Exercise directions -
Would you restate word for word the lines of the listing, beginning at the first and ending with the line that holds "def State.shareCheck (s"?

Source records -
/-- Checks 14 and 15 of Table 3.7. -/
def State.roomCheck (s : State) (i : Slot) (im : Image) : Option W16 :=
  if im.edgeCount + im.roots.length > s.edgeFree i then some 0xA20D
  else if (s.kernelPlace i im.kernelLen).isNone then some 0xA20E
  else none

/-- Checks 2 to 5 of R421. -/
def State.shareCheck (s : State) (i : Slot) (im : Image) : Option W16 :=
  let old := match (s.ctx i).roomImage with | some o => o.granules | none => 0
  if !s.extentsOk i im then some 0x3113
  else if !s.handleRoom i im then some 0xA20F
  else if !s.regionRoom i im then some 0xA212
  else if im.granules > s.granulesFree + old then some 0x8105
  else none

/-- The checks made again at the installing Bell (R65). -/
def State.installCheck (s : State) (i : Slot) (im : Image) : Option W16 := (s.roomCheck i im).or (s.shareCheck i im)

/-! ### Loading and checking (R64) -/

/-- Checks 3 to 15 and R421 on an image whose CRC is good, with its bytes. -/
def State.checkImage (s : State) (i : Slot) (addr : Nat) (f : ImageFile) (bs : List Byte) : Except W16 Image :=
  if f.reserved bs then .error 0xA204 else
  if !f.layoutOk then .error 0xA205 else
  if f.cores > (maskCores (s.pit (s.ctx i).policy.pitch).mask).length then .error 0xA206 else
  let im := f.image addr bs
  let tasks := (f.taskS.records bs).map TaskRec.ofBytes
  let owned := ownedEdges tasks im.edges
  if !s.modeOk i im then .error 0xA207 else
  if im.detReq && !s.cfg.det then .error 0xA208 else
  if !handlesOk im.handles then .error 0xA209 else
  if !indicesOk f tasks im.edges im.regions then .error 0xA205 else
  if !portsOk f tasks owned then .error 0xA20A else
  if !acyclic f.tasks owned then .error 0xA20B else
  if !regionsOk f im.regions then .error 0xA20C else
  if im.peakTokens > 65536 || im.peakTasks > 262144 then .error 0xA205 else
  match s.roomCheck i im with
  | some code => .error code
  | none =>
    if (im.handles.filter fun h => h.cls == 1 && h.mem == 6).length > 32 then .error 0x8107 else
    match s.shareCheck i im with
    | some code => .error code
    | none => .ok im

/-- Every check of Table 3.7 and R421 on the image at a device address. -/
def State.loadCheck (s : State) (i : Slot) (addr : Nat) : Except W16 Image :=
  let f := ImageFile.ofHeader (s.devRead addr 128)
  match f.identity with
  | some code => .error code
  | none =>
    let bs := s.devRead addr f.len
    if !crcGood bs then .error 0xA203 else s.checkImage i addr f bs

/-! ### Install and free (R63, R65, R124, R171, R172, R200, R246) -/

/-- The handle-table entries, region state and ring inboxes of a slot leave a core. -/
def Core.dropImage (k : Core) (i : Slot) : Core :=
  { k with handles := k.handles.filter fun e => e.slot != i, regions := k.regions.filter fun r => r.slot != i
           inboxes := k.inboxes.filter fun b => b.slot != i }

/-- The ring inboxes that an image declares (R246); one that the slot had keeps its generation and epoch. -/
def Image.inboxes (im : Image) (i : Slot) (old : List Inbox) : List Inbox :=
  (im.handles.filter fun h => decide (240 ≤ h.h) && h.mem == 1 && h.cls == 0).map fun h =>
    let o := old.find? fun b => b.slot == i && b.num == h.h - 240
    { slot := i, num := h.h - 240, cap := h.size * 4, base := h.off * 64
      gen := (o.map (·.gen)).getD 0, epoch := (o.map (·.epoch)).getD 0 }
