-- ==== Sys2Proof/Machine/Reset.lean ====
section
/-! DEFINITION. Sys2Proof/Machine/Reset.lean: the five reset scopes (R383, Table 17.5). -/

namespace Sys2Proof.Machine

/-- The state of a cold reset, with what lies outside the block: the commands that wait, off-block memory, and the model's
counter of free values. -/
def State.fresh (s : State) : State := { pending := s.pending, free := s.free, hostMem := s.hostMem, devMem := s.devMem }

/-- COLD_RESET: everything is reset, and stage S0 samples the straps. -/
def State.coldReset (s : State) (st : Straps) : State :=
  let f := s.fresh
  { f with straps := st }

/-- A reset whose start-up has not ended. -/
def State.resetting (s : State) (sc : Scope) : Bool := !s.cfg.done && s.cfg.scope == sc

/-- WARM_RESET: all but the locked F-loop and T-loop, the time-stamp, the hang rings, the soft repair map in force and the
captured upper halves (R418); DEVICE_ID, which no reset scope changes once S2 has read it (R413); the straps and the levels of the supplies are as they were. Ignored while a cold reset runs, or while the test wrapper holds the block. -/
def State.warmReset (s : State) : State :=
  if s.wrap.hold || s.resetting .cold then s else
  let f := s.fresh
  { f with
    clk := s.clk, straps := s.straps, wrap := s.wrap, fuse := { f.fuse with devId := s.fuse.devId }
    cfg := { f.cfg with stage := 1, stageAt := s.clk.time, scope := .warm, rmapSoft := s.cfg.rmapSoft }
    mgmt := { f.mgmt with caps := s.mgmt.caps }
    pwr := { f.pwr with
      tlock := s.pwr.tlock, flock := s.pwr.flock, aryPg := s.pwr.aryPg, memPg := s.pwr.memPg, onB := s.pwr.onB, bOk := s.pwr.bOk, bLowSaid := s.pwr.bLowSaid }
    dbg := { f.dbg with hang := s.dbg.hang }
    errs := { f.errs with soft := s.errs.soft, softSeq := s.errs.softSeq } }

/-- A context slot in a block soft reset: FREE, seeds 0; its set-up registers and its counters stand. An image that is pending goes
without the CTX_STATE completion of R65: the host port is parked from the start of the reset, and the rings begin anew (DESIGN CHOICE,
log entry 59). -/
def Ctx.softReset (c : Ctx) : Ctx := { quota := c.quotaReg, quotaReg := c.quotaReg, freeReg := c.freeReg, counters := c.counters }

/-- A core in a block soft reset: scratch off, queues and sequencer reset; its place in the repair map, its registers, its
counters and the wear of its parts stand. -/
def Core.softReset (k : Core) : Core :=
  { lcore := k.lcore, retired := k.retired, imem := k.imem, bankForce := k.bankForce, counters := k.counters, ceCount := k.ceCount, trigger := k.trigger
    colsUsed := k.colsUsed, suspect := k.suspect, rowsUsed := k.rowsUsed, groupsUsed := k.groupsUsed }

/-- A pitch in a block soft reset: its mask and registers stand, its frames are gone. -/
def PitchSt.softReset (p : PitchSt) : PitchSt :=
  { p with state := if p.mask = 0 then 0 else 1, install := none, admitDue := false, admitted := [], mode := p.modeReg }

/-- A link port in a block soft reset: DOWN, EN 0; its other registers and the wear of its lanes stand. -/
def Port.softReset (x : Port) : Port :=
  { spareAuto := x.spareAuto, degradeOk := x.degradeOk, loop := x.loop, laneMap := x.laneMap, phylatReg := x.phylatReg, phylat := x.phylat
    replayReg := x.replayReg, laneCe := x.laneCe, margin := x.margin, rxlock := x.rxlock }

/-- The queue instances shared by all contexts, by KIND and index, but the trace egress, whose epoch the trace unit keeps (R241). -/
def sharedQueues : List Nat :=
  List.range 64 ++ (List.range 72).map (0x1000 + ·) ++ (List.range 72).map (0x3000 + ·) ++ [0x6000, 0x7000]

/-- The epochs of the shared queues after a flush of them all (R241). -/
def Market.flushEpochs (m : Market) : KMap Nat :=
  sharedQueues.foldl (fun e q => e.insert q (((e.find q).getD 0 + 1) % 4096)) m.epochs

/-- The Market in a block soft reset: its stores are empty; its registers, its queues' epochs, advanced by the flush, and
the wear of its rows stand. -/
def Market.softReset (m : Market) : Market :=
  { ctxSel := m.ctxSel, pitSel := m.pitSel, poolMargin := m.poolMargin, swapBaseReg := m.swapBaseReg, swapBase := m.swapBase
    swapCountReg := m.swapCountReg, swapCount := m.swapCount, epochs := m.flushEpochs
    rowsUsed := m.rowsUsed, ceCount := m.ceCount, trigger := m.trigger }

/-- The Bell in a block soft reset: EN and BEL.COUNT 0; its other registers stand, MARKER_MISSED of BEL.STATUS among them, which is
cleared by writing 1 alone (Table 17.5). -/
def BellSt.softReset (b : BellSt) : BellSt :=
  { master := b.master, linked := b.linked, upstream := b.upstream, stopAt := b.stopAt, periodReg := b.periodReg, period := b.periodReg
    reserveReg := b.reserveReg, reserve := b.reserve, guardReg := b.guardReg, guard := b.guard, markerMissed := b.markerMissed }

/-- The host unit in a block soft reset: EN, ADMIN_HALT and SLEEPING 0, its rings at their start; its other registers stand. -/
def HostSt.softReset (h : HostSt) : HostSt :=
  { sleepEn := h.sleepEn, idleBells := h.idleBells, spasid := h.spasid, shadow := h.shadow, adb := h.adb, asq := h.asq, acq := h.acq, evq := h.evq
    tlq := h.tlq, rsize := h.rsize, agen := h.agen, msixA := h.msixA, msixB := h.msixB }

/-- Block soft reset: then S6 and S7. -/
def State.softReset (s : State) : State :=
  let s := s.loseEvents.loseTallies
  { s with
    ctxs := s.ctxs.map Ctx.softReset, cores := s.cores.map Core.softReset, pits := s.pits.map PitchSt.softReset, ports := s.ports.map Port.softReset
    mkt := s.mkt.softReset, bel := s.bel.softReset, hst := s.hst.softReset, streams := [], outst := (s.outst.filter fun w => !w.waits).map fun w => { w with owner := .gone }
    ev := { s.ev with windows := [], ce := [], held := [] }
    errs := { s.errs with fatal := false, subst := none }
    dbg := { s.dbg with stopped := false, stopReq := false, holdFrom := none }
    trc := { s.trc.flush with en := false }
    cfg := { s.cfg with stage := 6, stageAt := s.clk.time, done := false, scope := .soft, domains := Tab.fill 12 {}, zDrive := true, staleSaid := [] } }

/-- Pitch reset: its contexts are torn down, its cores reset, an install in progress ended (R394). -/
def State.pitchReset (s : State) (p : Pitch) : State :=
  let s := (s.residents p).foldl (fun s i => s.teardown i 0x900B) s
  let s := (s.pitchCores p).foldl (fun s c => s.modCore c fun k =>
    { k with seq := { mode := s.idleMode c }, queues := Tab.fill 4 [], presA := [], presP := [], tables := Tab.fill 16 none }) s
  let s := s.endInstall p 0xA305
  ((s.dropRoutes p).modPit p fun x => { x with state := if x.mask = 0 then 0 else 1 }).settle

/-- A LOAD_TENSOR of the context that waits is abandoned (R383). -/
def State.dropTensors (s : State) (i : Slot) (code : W16) : State :=
  s.ev.held.foldl (fun s h => match h.waitFor with
    | .tensor j _ => if j = i then (s.unhold h).finish h.comp code else s
    | _ => s) s

/-- Context reset (R383): steps 1 to 4 of a teardown, of a TORN slot too, whose CTX_GEN advances again; then the image freed and the
slot OPEN. -/
def State.contextReset (s : State) (i : Slot) : State :=
  match (s.ctx i).state with
  | .free => s
  | .arriving => (s.swapFail i 0x900A).settle
  | st =>
    let s := (s.dropTensors i 0x900A).teardown i 0x900A
    let s := if st = .torn then s.modCtx i fun c => { c with ctxGen := c.ctxGen + 1 } else s
    let s := s.dropImage i
    (s.modCtx i fun c => { c with
      state := .opened, image := none, sources := [], statCom := [], fmt := [], noResume := false, reload := false
      ver := c.ver.filter fun v => v.1.offChip }).settle

/-- A write of CFG.RESET (Table 17.14): one action, no reset of a wider scope in progress. -/
def State.writeReset (s : State) (v : W32) : Wr :=
  let n := fld v 2 0
  if n = 3 || n ≥ 5 then s.rangeIgnored
  else if bit v 0 then .done s.softReset
  else if bit v 1 then .done (s.pitchReset ⟨fld v 7 4 % 16, by omega⟩)
  else if bit v 2 then (match slot? (fld v 14 8) with | some i => .done (s.contextReset i) | none => .ignored s)
  else .done s

def execColdReset (st : Straps) (s : State) : Host.Outcome State Fault Refusal := .next (s.coldReset st)
def execWarmReset (s : State) : Host.Outcome State Fault Refusal := .next s.warmReset

end Sys2Proof.Machine
end

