-- ==== Sys2Proof/Machine/Regs.lean ====
section
/-! DEFINITION. Sys2Proof/Machine/Regs.lean: the set-up registers: the management slave port (R406, R417, R418), the reads and
writes of Tables 19.2 to 19.4, and the commands that write a named register. -/

namespace Sys2Proof.Machine

/-! ### Selected units -/

def State.selCtx (s : State) : Slot := (slot? s.mkt.ctxSel).getD 0
def State.selSeed (s : State) : Slot := (slot? s.cfg.seedSel).getD 0
def State.selMkPit (s : State) : Pitch := ⟨s.mkt.pitSel % 16, by omega⟩
def State.selPit (s : State) : Pitch := ⟨s.mgmt.pitSel % 16, by omega⟩
def State.selCore (s : State) : PCore := (core? s.mgmt.corSel).getD 0
def State.selPort (s : State) : LPort := ⟨s.mgmt.lnkSel % 4, by omega⟩

/-! ### Reads (R413, R414, R417) -/

/-- The size table (Table 19.3), from offset 0x0040. -/
def sizeTable : List W32 :=
  [0x48984088, 0x08008020, 0x00800400, 0x00400100, 0x10201000, 0x18000C00, 0x04000800, 0x02000C06, 0x00040000, 0x00100000,
   0x00010000, 0x00100000, 0x00601004, 0x10040801, 0x0C1E010F]

/-- COR.STATUS (Table 6.7). -/
def State.corStatus (s : State) (c : PCore) : Nat :=
  let k := s.core c
  let p := s.pitchOf c
  let training := match p with
    | some q => (s.residents q).any fun i => match (s.ctx i).image with | some im => im.training | none => false
    | none => false
  (match k.lcore with | some l => l.val | none => 0xFF) <<< 8 ||| (match p with | some q => q.val | none => 0) <<< 4 ||| b2n p.isSome <<< 3 |||
  b2n k.seq.inst.isSome <<< 2 ||| b2n training <<< 1

/-- Spare cores that remain: of the eight beyond the sixty-four, those not retired. -/
def State.sparesLeft (s : State) : Nat := 72 - (allCores.filter fun c => (s.core c).retired).length - 64

/-- The counter that CNT.SEL names. -/
def State.selCounter (s : State) : Nat :=
  if bit s.cnt.sel 31 then s.globalCounter (fld s.cnt.sel 15 0) else s.ctxCounter ((slot? (fld s.cnt.sel 22 16)).getD 0) (fld s.cnt.sel 15 0)

/-- The one-way delay of a port (R281). -/
def Port.delay (x : Port) : Int := match x.tsync with | (_, d, _) :: _ => d | [] => 0

/-- The 64-bit value of the pair whose _LO register lies at an offset (R418). -/
def State.pairVal (s : State) (off : Nat) : Option Nat :=
  match off with
  | 0x1010 => some s.cfg.perSeq.toNat
  | 0x1114 => some (s.ctx s.selSeed).seedReg.toNat
  | 0x2010 => some s.hst.shadow.toNat
  | 0x2018 => some s.hst.adb.toNat
  | 0x2020 => some s.hst.asq.toNat
  | 0x2028 => some s.hst.acq.toNat
  | 0x2030 => some s.hst.evq.toNat
  | 0x2038 => some s.hst.tlq.toNat
  | 0x4018 => some s.bel.count.toNat
  | 0x5020 => some s.mkt.swapBaseReg.toNat
  | 0x8050 => some (wrapN 64 ((s.port s.selPort).predict (16 * s.clk.time)))
  | 0x9028 => some s.errs.rmap.toNat
  | 0x9030 => some s.errs.rmapSeq.toNat
  | 0xA108 => some s.selCounter
  | 0xB020 => some s.trc.lost.toNat
  | _ => none

/-- Registers of pages 0 and 1. -/
def State.readCfg (s : State) (off : Nat) : Option Nat :=
  let g := s.cfg
  match off with
  | 0x0000 => some (Config.stepping.toNat <<< 24 ||| 0x5A1ADE)
  | 0x0004 => some 0x000F0100
  | 0x0008 => some 0x10101010
  | 0x0010 => some (leNat (s.fuse.devId.take 4))
  | 0x0014 => some (leNat ((s.fuse.devId.drop 4).take 4))
  | 0x0018 => some (leNat ((s.fuse.devId.drop 8).take 4))
  | 0x001C => some (leNat ((s.fuse.devId.drop 12).take 4))
  | 0x1000 => some (b2n g.fallback ||| b2n g.perDone <<< 1 ||| b2n s.straps.perSrc <<< 2 ||| b2n (g.rmapSoft || !s.errs.soft.isEmpty) <<< 3 ||| b2n g.debug <<< 4 ||| g.reason <<< 8)
  | 0x1004 => some 0
  | 0x1008 => some 0
  | 0x100C => some 0
  | 0x1100 => some (g.stage ||| b2n g.done <<< 4)
  | 0x1104 => some 0
  | 0x1108 => some (b2n g.zHold ||| b2n g.zDrive <<< 1 ||| b2n g.zIn <<< 2)
  | 0x110C => some (b2n g.det)
  | 0x1110 => some g.seedSel
  | 0x111C => some (b2n (s.ctx s.selSeed).freeReg)
  | 0x1120 => some g.stashReg
  | 0x1124 => some g.qstale.toNat
  | _ => if 0x40 ≤ off && off < 0x7C then (sizeTable[(off - 0x40) / 4]?).map (·.toNat) else none

/-- Registers of pages 2 to 5. -/
def State.readHost (s : State) (off : Nat) : Option Nat :=
  let h := s.hst
  match off with
  | 0x2000 => some (b2n h.en ||| b2n h.sleepEn <<< 1)
  | 0x2004 => some (b2n h.sleeping <<< 1 ||| b2n h.halt <<< 2)
  | 0x2008 => some h.idleBells
  | 0x200C => some h.spasid.toNat
  | 0x2040 => some h.rsize.toNat
  | 0x2044 => some h.agen.toNat
  | 0x2048 => some h.msixA.toNat
  | 0x204C => some h.msixB.toNat
  | 0x3000 => some 0
  | 0x4000 => some s.belCtrl.toNat
  | 0x4004 => some s.bel.periodReg
  | 0x4008 => some s.bel.reserveReg
  | 0x400C => some s.bel.guardReg
  | 0x4010 => some s.belStatus.toNat
  | 0x5000 => some s.mkt.ctxSel
  | 0x5004 => some (s.ctx s.selCtx).quotaReg
  | 0x5008 => some (s.mkt.live s.selCtx)
  | 0x500C => some (s.mkt.ret s.selCtx)
  | 0x5010 => some s.poolFree
  | 0x5014 => some s.mkt.poolMargin
  | 0x5018 => some s.mkt.pitSel
  | 0x501C => some (s.pit s.selMkPit).modeReg.toNat
  | 0x5028 => some s.mkt.swapCountReg
  | _ => none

Solution to the problem -
/-- Checks 14 and 15 of Table 3.7. -/
def State.roomCheck (s : State) (i : Slot) (im : Image) : Option W16 :=
  if im.edgeCount + im.roots.length > s.edgeFree i then some 0xA20D
  else if (s.kernelPlace i im.kernelLen).isNone then some 0xA20E
  else none

/-- Checks 2 to 5 of R421. -/
def State.shareCheck (s : State) (i : Slot) (im : Image) : Option W16 :=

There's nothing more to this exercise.